F5_greenGraphs_separate : run the analysis once, generate the "green graphs" of the UCSC data hub
The filtered output sam files of F4_blatPloidyFiltering, enter another round of analyseMappedReads.pl The analysis and output files is exactly the same as in F2_redgraphs and F3_orangegraphs. ( this analysis is not exactly needed any more - but provides useful read counter data and visualisations in the end of the run) Again this step is done separately for the flashed and nonflashed reads, The output files are exactly the same as in F2_redGraphs and F3_orangeGraphs : For each capture site, for both FLASHED and NONFLASHED reads : (1) bam file (printout of all fragments(*) for that specific capture site (2) windowed-wig file (the same data as the bam file 300 bases window with 30 bases slide) (3) gff file (counts of reporter fragments(*) in restriction enzyme cut site bins) (4) wig file (the same data as the gff file, but in wig format.) Summary files (for "flashed" and "nonflashed" reads) : (1) bam file (printout of all fragments for all capture sites, with CO: column of fragment(*) identity details) (2) report file ( summary of the counts of the reads and fragments along the analysis ) ( (*)"Read" and "fragment" : see the "illustrations" above ! ) The output of the F5 folder is visualised in the UCSC data hub. The F5 folder data is the green graph of the UCSC data hub (thus, the output folder is called F5_greenGraphs) This is the last folder, where the data is presented separately for "flashed" and "nonflashed" reads. This is why the folder name is F5_greenGraphs_separate
(iii) COMBINE THE FINAL RESULTS , and generate a summary figure
Folders F6-F7 like so : F6_greenGraphs_combined combine the "flashed" and "nonflashed" green graphs, run the analysis once, generate the "combined green graphs" of the UCSC data hub F7_summaryFigure generate a summary figure, to make it easier to troubleshoot the above workflow This generates the final set of output files : COMBINED "flashed" + "non-flashed" reads analysis results Details below
F6_greenGraphs_combined : combine the "flashed" and "nonflashed" data, run the analysis once, generate the final combined "green graph" of the UCSC data hub
The sam files of "flashed" and "nonflashed" reads from F5_greenGraphs_separate are combined, and this combined data enters the (last and final) round of analyseMappedReads.pl The analysis and output files is exactly the same as in F2_redGraphs and F3_orangeGraphs and F5_greenGraphs_separate. ( this analysis is not exactly needed any more - but provides useful read counter data and visualisations in the end of the run) The output files are exactly the same as before - but now the FLASHED and NONFLASHED data are not separate, but combined in the COMBINED files : (1) bam file (printout of all fragments(*) for that specific capture site (2) windowed-wig file (the same data as the bam file 300 bases window with 30 bases slide) (3) gff file (counts of reporter fragments(*) in restriction enzyme cut site bins) (4) wig file (the same data as the gff file, but in wig format.) Summary files (for "flashed" and "nonflashed" reads) : (1) bam file (printout of all fragments for all capture sites, with CO: column of fragment(*) identity details) (2) report file ( summary of the counts of the reads and fragments along the analysis ) ( (*)"Read" and "fragment" : see the "illustrations" above ! ) The output of the F6 folder is visualised in the UCSC data hub, one track for each capture oligo. The F6 folder data is the green COMBINED graph of the UCSC data hub (thus, the output folder is called F6_greenGraphs)

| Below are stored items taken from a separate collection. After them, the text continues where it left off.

-- ==== Sys2Proof/Tests/Slice0.lean ====
section
/-! SUPPORT. Tests: words from the spec decode to what they stand for, ill-formed terms are refused, and
instructions and vectors give the values of 95_test_vectors.md. Expected values are the spec's. -/

namespace Sys2Proof.Tests

open Sys2Proof.Machine

/-! ## Decoding, bit by bit from 30_encoding.md R114-R119 -/

theorem test_decode_nop : decode [0b0000_0000000000000000000000000000#32] = .ok (.nop 0, []) := by
  decide
/-- V6.2: ignored bits set. -/
theorem test_decode_nop_ignored_bits : decode [0x0ABCDEF0] = .ok (.nop 0xABCDEF0, []) := by decide
/-- R115: EVCOUNT 2 in [27:16], NSAMP 4409 in [15:0] (V6.1). -/
theorem test_decode_block :
    decode [0b0001_000000000010_0001000100111001#32] = .ok (.block 2 4409, []) := by decide
/-- R115: every EVCOUNT and NSAMP bit, the word behind it left. -/
theorem test_decode_block_all_ones : decode [0x1FFFFFFF, 7] = .ok (.block 4095 65535, [7]) := by decide
/-- R116: the operand word is taken whole. -/
theorem test_decode_rate :
    decode [0b0010_0001001000111010101111001101#32, 0x44DC0000, 9] =
      .ok (.rate 0x123ABCD 0x44DC0000, [9]) := by decide
/-- R117: NOTE in [7:0]. -/
theorem test_decode_noteOn :
    decode [0b1000_00000000000000000000_01000101#32, 0x3F800000] =
      .ok (.noteOn 0 69 0x3F800000, []) := by decide
/-- R118, V6.2. -/
theorem test_decode_noteOff :
    decode [0b1001_11111111111111111111_00111100#32] = .ok (.noteOff 0xFFFFF 60, []) := by decide
/-- R119. -/
theorem test_decode_allOff : decode [0b1011_0000000000000000000000000000#32] = .ok (.allOff 0, []) := by
  decide
/-- R121: the ten reserved opcodes, one word each. -/
theorem test_decode_reserved :
    ∀ op ∈ [3, 4, 5, 6, 7, 10, 12, 13, 14, 15],
      decode [BitVec.ofNat 32 (op * 2 ^ 28), 1] =
        .error (.reserved (BitVec.ofNat 32 (op * 2 ^ 28))) := by decide
/-- R112, R309: an operand word that has not arrived. -/
theorem test_decode_missing_operand :
    decode [0x80000045] = .error (.missingOperand 0x80000045) ∧
      decode [0x20000000] = .error (.missingOperand 0x20000000) ∧ decode [] = .error .empty := by decide

/-! ## Well-formedness: one ill-formed term for each check -/

theorem test_legalIn_refuses :
    (Instr.block 1 8).legalIn .eventList = false ∧
    (Instr.rate 0 0x44DC0000).legalIn .eventList = false ∧
    (Instr.noteOn 0 69 0).legalIn .topLevel = false ∧
    (Instr.noteOff 0 69).legalIn .topLevel = false ∧
    (Instr.allOff 0).legalIn .topLevel = false := by decide
theorem test_canonical_refuses :
    (Instr.nop 1).canonical = false ∧ (Instr.rate 1 0).canonical = false ∧
    (Instr.noteOn 1 69 0).canonical = false ∧ (Instr.noteOff 1 69).canonical = false ∧
    (Instr.allOff 1).canonical = false := by decide
/-- A block with a record missing, with a record that is no event, and an event at top level. -/
theorem test_stream_refuses :
    streamWellFormed 0 [.block 2 8, .noteOn 0 69 0] = false ∧
    streamWellFormed 0 [.block 1 8, .rate 0 0x44DC0000] = false ∧
    streamWellFormed 0 [.rate 0 0x44DC0000, .allOff 0] = false := by decide
theorem test_stream_accepts :
    streamWellFormed 0 [.rate 0 0x44DC0000, .block 2 8, .noteOn 0 69 0, .nop 0, .nop 0] = true := by
  decide
/-- R8: more channels than 15, a FIFO of one word, an unaligned base. -/
theorem test_config_refuses :
    ¬({ testConfig 1 with numChannels := 16 } : Config).Legal ∧
    ¬({ testConfig 1 with cmdDepth := 1 } : Config).Legal ∧
    ¬({ testConfig 3 with outDepth := 2 } : Config).Legal ∧
    ¬({ testConfig 1 with base := 4 } : Config).Legal :=
  ⟨fun h => absurd h.channels.2 (by decide), fun h => absurd h.cmdFifo.1 (by decide),
   fun h => absurd h.outFifo.1 (by decide), fun h => absurd h.aligned (by decide)⟩
/-- R125: out-of-range operands are assembly errors, never truncated. -/
theorem test_assemble_refuses :
    (AsmLine.block 65536 0).assemble = .error .nsampRange ∧
    (AsmLine.block 0 4096).assemble = .error .evcountRange ∧
    (AsmLine.noteOff 256).assemble = .error .noteRange ∧
    (AsmLine.rate (.pattern (2 ^ 32))).assemble = .error .patternRange := by decide
/-- V6.1, from text. -/
theorem test_assemble_text :
    (parseLine "  NOTEON 60, 0.5 ; a note".toList) =
      .ok (some (.command (.noteOn 60 (.decimal false 5 10)))) ∧
    assembleAll [.block 4409 2, .rate (.decimal false 441000 10), .noteOn 60 (.decimal false 5 10)] =
      .ok [0x10021139, 0x20000000, 0x472C4400, 0x8000003C, 0x3F000000] := by
  decide +kernel
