-- ==== Sys2Proof/Machine/RegMap.lean ====
section
/-! DEFINITION. The register map of the device: which registers each island's block holds (R34 and the register tables
of every chapter), with the access code and the legal encodings of every field (R14 to R16), and every reset value
other than 0 that those tables give. -/

namespace Sys2Proof.Machine

def regTabPrefix0 : List RegD :=
  [⟨0x0, 4, 1, 1, 1, 1, [⟨16, 8, .ro, []⟩, ⟨8, 8, .ro, []⟩, ⟨0, 8, .ro, []⟩]⟩ /- PREFIX_IDENT -/,
   ⟨0x4, 4, 1, 1, 1, 1, [⟨16, 16, .ro, []⟩, ⟨8, 8, .rw, []⟩, ⟨4, 3, .rw, [(0, 0), (2, 2), (3, 3)]⟩, ⟨0, 3, .ro, []⟩]⟩ /- PREFIX_PSTATE -/,
   ⟨0x8, 4, 1, 1, 1, 1, [⟨1, 1, .wo, []⟩, ⟨0, 1, .w1s, []⟩]⟩ /- PREFIX_LOCK -/,
   ⟨0x10, 8, 1, 1, 1, 1, [⟨0, 40, .ro, []⟩]⟩ /- PREFIX_REFUSE_ADDR -/,
   ⟨0x18, 4, 1, 1, 1, 1, [⟨31, 1, .w1c, []⟩, ⟨24, 1, .ro, []⟩, ⟨8, 16, .ro, []⟩, ⟨0, 8, .ro, []⟩]⟩ /- PREFIX_REFUSE_INFO -/,
   ⟨0x1C, 4, 1, 1, 1, 1, [⟨0, 32, .ro, []⟩]⟩ /- PREFIX_REFUSE_COUNT -/]

/-- The registers of PREFIX at their offsets in the block. -/
def regTabPrefix : List RegD := regTabPrefix0

def regTabEng0 : List RegD :=
  [⟨0x20, 4, 1, 1, 1, 1, [⟨1, 1, .rw, []⟩, ⟨0, 1, .rw, []⟩]⟩ /- ENG_CTRL -/,
   ⟨0x24, 4, 1, 1, 1, 1, [⟨17, 1, .ro, []⟩, ⟨16, 1, .ro, []⟩, ⟨8, 3, .ro, []⟩, ⟨0, 3, .rw, [(0, 5)]⟩]⟩ /- ENG_DVFS -/,
   ⟨0x28, 8, 1, 1, 1, 1, [⟨2, 38, .rwl, []⟩]⟩ /- ENG_TRAP_VEC -/,
   ⟨0x30, 4, 4, 8, 1, 1, [⟨8, 20, .ro, []⟩, ⟨7, 1, .ro, []⟩, ⟨4, 3, .ro, []⟩, ⟨3, 1, .ro, []⟩, ⟨0, 3, .ro, []⟩]⟩ /- ENG_CTX_STATE_c -/,
   ⟨0x50, 8, 1, 1, 1, 1, [⟨0, 64, .ro, []⟩]⟩ /- ENG_RETIRED -/,
   ⟨0x58, 4, 1, 1, 1, 1, [⟨0, 32, .ro, []⟩]⟩ /- ENG_TRAPS -/,
   ⟨0x5C, 4, 1, 1, 1, 1, [⟨0, 32, .ro, []⟩]⟩ /- ENG_PREEMPT -/,
   ⟨0x60, 4, 1, 1, 1, 1, [⟨16, 16, .ro, []⟩, ⟨0, 16, .ro, []⟩]⟩ /- ENG_ECC -/,
   ⟨0x100, 8, 16, 16, 1, 1, [⟨63, 1, .rwl, []⟩, ⟨12, 28, .rwl, []⟩]⟩ /- ENG_WIN_BASE_w -/,
   ⟨0x108, 8, 16, 16, 1, 1, [⟨12, 28, .rwl, []⟩, ⟨2, 1, .rwl, []⟩, ⟨1, 1, .rwl, []⟩, ⟨0, 1, .rwl, []⟩]⟩ /- ENG_WIN_LIMIT_w -/]

/-- The registers of ENG at their offsets in the block. -/
def regTabEng : List RegD := regTabEng0

def regTabDug0 : List RegD :=
  [⟨0x20, 4, 1, 1, 1, 1, [⟨0, 1, .rwl, []⟩]⟩ /- DUG_CTRL -/,
   ⟨0x28, 8, 1, 1, 1, 1, [⟨4, 36, .rwl, []⟩]⟩ /- DUG_SPILL_BASE -/,
   ⟨0x30, 4, 1, 1, 1, 1, [⟨0, 21, .rwl, [(0, 1048576)]⟩]⟩ /- DUG_SPILL_SIZE -/,
   ⟨0x38, 8, 1, 1, 1, 1, [⟨32, 21, .ro, []⟩, ⟨0, 15, .ro, []⟩]⟩ /- DUG_STORE -/,
   ⟨0x40, 8, 1, 1, 1, 1, [⟨48, 1, .rw, []⟩, ⟨16, 32, .rw, [(0, 134217727)]⟩, ⟨0, 16, .rw, []⟩]⟩ /- DUG_NOTICE -/,
   ⟨0x48, 4, 1, 1, 1, 1, [⟨31, 1, .rw, []⟩, ⟨0, 24, .rw, []⟩]⟩ /- DUG_STALL -/,
   ⟨0x50, 4, 1, 1, 1, 1, [⟨16, 1, .rw, []⟩, ⟨0, 16, .rw, []⟩]⟩ /- DUG_DESC_SEL -/,
   ⟨0x54, 4, 1, 1, 1, 1, [⟨31, 1, .ro, []⟩, ⟨16, 8, .ro, []⟩, ⟨0, 3, .rwl, []⟩]⟩ /- DUG_DESC_CMD -/,
   ⟨0x58, 4, 1, 1, 1, 1, [⟨0, 12, .rw, []⟩]⟩ /- DUG_FLOW_SEL -/,
   ⟨0x60, 8, 1, 1, 1, 1, [⟨32, 32, .ro, []⟩, ⟨16, 1, .ro, []⟩, ⟨0, 16, .ro, []⟩]⟩ /- DUG_FLOW_INFO -/,
   ⟨0x68, 8, 1, 1, 1, 1, [⟨32, 32, .ro, []⟩, ⟨0, 17, .ro, []⟩]⟩ /- DUG_FLOW_PEND -/,
   ⟨0x80, 8, 8, 8, 1, 1, [⟨0, 64, .rw, []⟩]⟩ /- DUG_DESC_Wi -/]

def regTabDug1 : List RegD :=
  [⟨0xC0, 8, 1, 1, 1, 1, [⟨0, 64, .ro, []⟩]⟩ /- DUG_STAT_DISPATCH -/,
   ⟨0xC8, 4, 1, 1, 1, 1, [⟨0, 32, .ro, []⟩]⟩ /- DUG_STAT_REFUSED -/,
   ⟨0xCC, 4, 1, 1, 1, 1, [⟨0, 32, .ro, []⟩]⟩ /- DUG_STAT_REPLACED -/,
   ⟨0xD0, 4, 1, 1, 1, 1, [⟨0, 32, .ro, []⟩]⟩ /- DUG_STAT_EXCESS -/,
   ⟨0xD4, 4, 1, 1, 1, 1, [⟨0, 32, .ro, []⟩]⟩ /- DUG_STAT_SPILLED -/,
   ⟨0xD8, 4, 1, 1, 1, 1, [⟨0, 32, .ro, []⟩]⟩ /- DUG_STAT_STALLS -/]

/-- The registers of DUG at their offsets in the block. -/
def regTabDug : List RegD := regTabDug0 ++ regTabDug1

def regTabQue0 : List RegD :=
  [⟨0x20, 4, 1, 1, 1, 1, [⟨0, 17, .ro, []⟩]⟩ /- QUE_POOL -/,
   ⟨0x100, 4, 64, 64, 1, 1, [⟨31, 1, .rw, []⟩, ⟨30, 1, .rw, []⟩, ⟨29, 1, .rw, []⟩, ⟨27, 2, .rw, []⟩, ⟨24, 3, .rw, []⟩, ⟨0, 13, .rw, []⟩]⟩ /- QUE_Qn_CFG -/,
   ⟨0x104, 4, 64, 64, 1, 1, [⟨0, 16, .rw, []⟩]⟩ /- QUE_Qn_READER -/,
   ⟨0x108, 4, 64, 64, 1, 1, [⟨31, 1, .rw, []⟩, ⟨0, 25, .rw, []⟩]⟩ /- QUE_Qn_STALE -/,
   ⟨0x110, 8, 64, 64, 1, 1, [⟨16, 32, .rw, [(0, 134217727)]⟩, ⟨0, 16, .rw, []⟩]⟩ /- QUE_Qn_NOTICE -/,
   ⟨0x118, 8, 64, 64, 1, 1, [⟨0, 64, .wo, []⟩]⟩ /- QUE_Qn_PUSH -/,
   ⟨0x120, 4, 64, 64, 1, 1, [⟨16, 13, .ro, []⟩, ⟨0, 13, .ro, []⟩]⟩ /- QUE_Qn_STAT -/,
   ⟨0x124, 4, 64, 64, 1, 1, [⟨0, 13, .ro, []⟩]⟩ /- QUE_Qn_HWM -/,
   ⟨0x128, 4, 64, 64, 1, 1, [⟨16, 16, .ro, []⟩, ⟨0, 16, .ro, []⟩]⟩ /- QUE_Qn_DROPS -/,
   ⟨0x12C, 4, 64, 64, 1, 1, [⟨0, 32, .ro, []⟩]⟩ /- QUE_Qn_NOTICES -/]

/-- The registers of QUE at their offsets in the block. -/
def regTabQue : List RegD := regTabQue0

def regTabSmp0 : List RegD :=
  [⟨0x20, 4, 1, 1, 1, 1, [⟨2, 1, .rw, []⟩, ⟨1, 1, .rw, []⟩, ⟨0, 1, .rw, []⟩]⟩ /- SMPn_CFG -/,
   ⟨0x40, 4, 32, 3, 1, 1, [⟨31, 1, .rw, []⟩, ⟨30, 1, .rw, []⟩, ⟨29, 1, .rw, []⟩, ⟨26, 3, .rw, []⟩, ⟨0, 17, .rw, []⟩]⟩ /- SMPn_Sg_CFG -/,
   ⟨0x48, 8, 32, 3, 1, 1, [⟨0, 48, .rw, []⟩]⟩ /- SMPn_Sg_LO -/,
   ⟨0x50, 4, 32, 3, 1, 1, [⟨31, 1, .ro, []⟩, ⟨2, 1, .w1c, []⟩, ⟨1, 1, .w1c, []⟩, ⟨0, 1, .w1c, []⟩]⟩ /- SMPn_Sg_STAT -/,
   ⟨0x54, 4, 32, 3, 1, 1, [⟨0, 16, .ro, []⟩]⟩ /- SMPn_Sg_ALIGN -/,
   ⟨0x58, 4, 32, 3, 1, 1, [⟨0, 16, .ro, []⟩]⟩ /- SMPn_Sg_LEVEL -/,
   ⟨0x5C, 4, 32, 3, 1, 1, [⟨0, 32, .ro, []⟩]⟩ /- SMPn_Sg_BLANKED -/,
   ⟨0xA0, 4, 1, 1, 1, 1, [⟨12, 4, .rw, []⟩, ⟨8, 2, .rw, []⟩, ⟨0, 8, .rw, [(4, 250)]⟩]⟩ /- SMPn_SPI_CFG -/,
   ⟨0xA8, 8, 1, 1, 1, 1, [⟨0, 64, .wo, []⟩]⟩ /- SMPn_SPI_TX -/,
   ⟨0xB0, 8, 1, 1, 1, 1, [⟨16, 32, .rw, [(0, 134217727)]⟩, ⟨0, 16, .rw, []⟩]⟩ /- SMPn_SPI_NOTICE -/,
   ⟨0xB8, 4, 1, 1, 1, 1, [⟨16, 16, .ro, []⟩, ⟨0, 5, .ro, []⟩]⟩ /- SMPn_SPI_STAT -/]

/-- The registers of SMP at their offsets in the block. -/
def regTabSmp : List RegD := regTabSmp0

def regTabGbbch0 : List RegD :=
  [⟨0x0, 8, 256, 512, 1, 1, [⟨56, 7, .rw, []⟩, ⟨49, 7, .rw, []⟩, ⟨40, 9, .rw, []⟩, ⟨32, 8, .rw, []⟩, ⟨29, 1, .rw, []⟩, ⟨28, 1, .rw, []⟩, ⟨27, 1, .rw, []⟩, ⟨26, 1, .rw, []⟩, ⟨24, 2, .rw, [(0, 2)]⟩, ⟨16, 8, .rw, []⟩, ⟨8, 4, .rw, []⟩, ⟨0, 5, .rw, []⟩]⟩ /- GBB_CH_CFG -/,
   ⟨0x8, 8, 256, 512, 1, 1, [⟨56, 8, .rw, []⟩, ⟨48, 8, .rw, []⟩, ⟨40, 8, .rw, []⟩, ⟨32, 8, .rw, []⟩, ⟨20, 9, .rw, []⟩, ⟨12, 8, .rw, []⟩, ⟨0, 12, .rw, []⟩]⟩ /- GBB_CH_LOOP -/,
   ⟨0x10, 8, 256, 512, 1, 1, [⟨32, 10, .rw, []⟩, ⟨24, 8, .rw, []⟩, ⟨16, 8, .rw, []⟩, ⟨0, 11, .rw, []⟩]⟩ /- GBB_CH_RECOVER -/,
   ⟨0x18, 8, 256, 512, 1, 1, [⟨0, 64, .rw, []⟩]⟩ /- GBB_CH_INIT_CODE -/,
   ⟨0x20, 8, 256, 512, 1, 1, [⟨32, 32, .rw, []⟩, ⟨0, 32, .rw, []⟩]⟩ /- GBB_CH_INIT_DOPP -/,
   ⟨0x28, 8, 256, 512, 1, 1, [⟨0, 64, .rw, []⟩]⟩ /- GBB_CH_INIT_TIME -/,
   ⟨0x30, 4, 256, 512, 1, 1, [⟨31, 1, .ro, []⟩, ⟨16, 8, .ro, []⟩, ⟨0, 4, .rw, [(1, 6)]⟩]⟩ /- GBB_CH_CMD -/,
   ⟨0x34, 4, 256, 512, 1, 1, [⟨16, 16, .ro, []⟩, ⟨8, 1, .ro, []⟩, ⟨7, 1, .ro, []⟩, ⟨6, 1, .ro, []⟩, ⟨5, 1, .ro, []⟩, ⟨4, 1, .ro, []⟩, ⟨3, 1, .ro, []⟩, ⟨0, 3, .ro, []⟩]⟩ /- GBB_CH_STATUS -/,
   ⟨0x38, 8, 256, 512, 1, 1, [⟨32, 32, .ro, []⟩, ⟨0, 32, .ro, []⟩]⟩ /- GBB_CH_NCO -/,
   ⟨0x40, 8, 256, 512, 1, 1, [⟨16, 32, .rw, [(0, 134217727)]⟩, ⟨0, 16, .rw, []⟩]⟩ /- GBB_CH_NOTICE -/,
   ⟨0x48, 4, 256, 512, 1, 1, [⟨0, 8, .w1c, []⟩]⟩ /- GBB_CH_EVENTS -/,
   ⟨0x4C, 4, 256, 512, 1, 1, [⟨0, 8, .rw, []⟩]⟩ /- GBB_CH_EVENT_EN -/]

def regTabGbbch1 : List RegD :=
  [⟨0x50, 8, 256, 512, 1, 1, [⟨48, 16, .ro, []⟩, ⟨32, 16, .ro, []⟩, ⟨16, 16, .ro, []⟩, ⟨0, 16, .ro, []⟩]⟩ /- GBB_CH_STAT -/,
   ⟨0x58, 4, 256, 512, 1, 1, [⟨8, 8, .rw, []⟩, ⟨0, 1, .rw, []⟩]⟩ /- GBB_CH_DUMP_CFG -/,
   ⟨0x80, 4, 256, 512, 1, 1, []⟩ /- GBB_CH_DUMP -/]

/-- The registers of GBBCH at their offsets in the block. -/
def regTabGbbch : List RegD := regTabGbbch0 ++ regTabGbbch1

F7_summaryFigure : easy-to-interpret output counters visualisation, to go with the UCSC data hub
The above data flow can be quite exhausting to troubleshoot, so the reporter counter files are transformed to easy-to-interpret graphical representation.
This visualisation file is available in the UCSC data hub by clicking any of the data tracks, or opening "track preferences" page by right-clicking the track This folder contains the summary figure, and the log files about making it.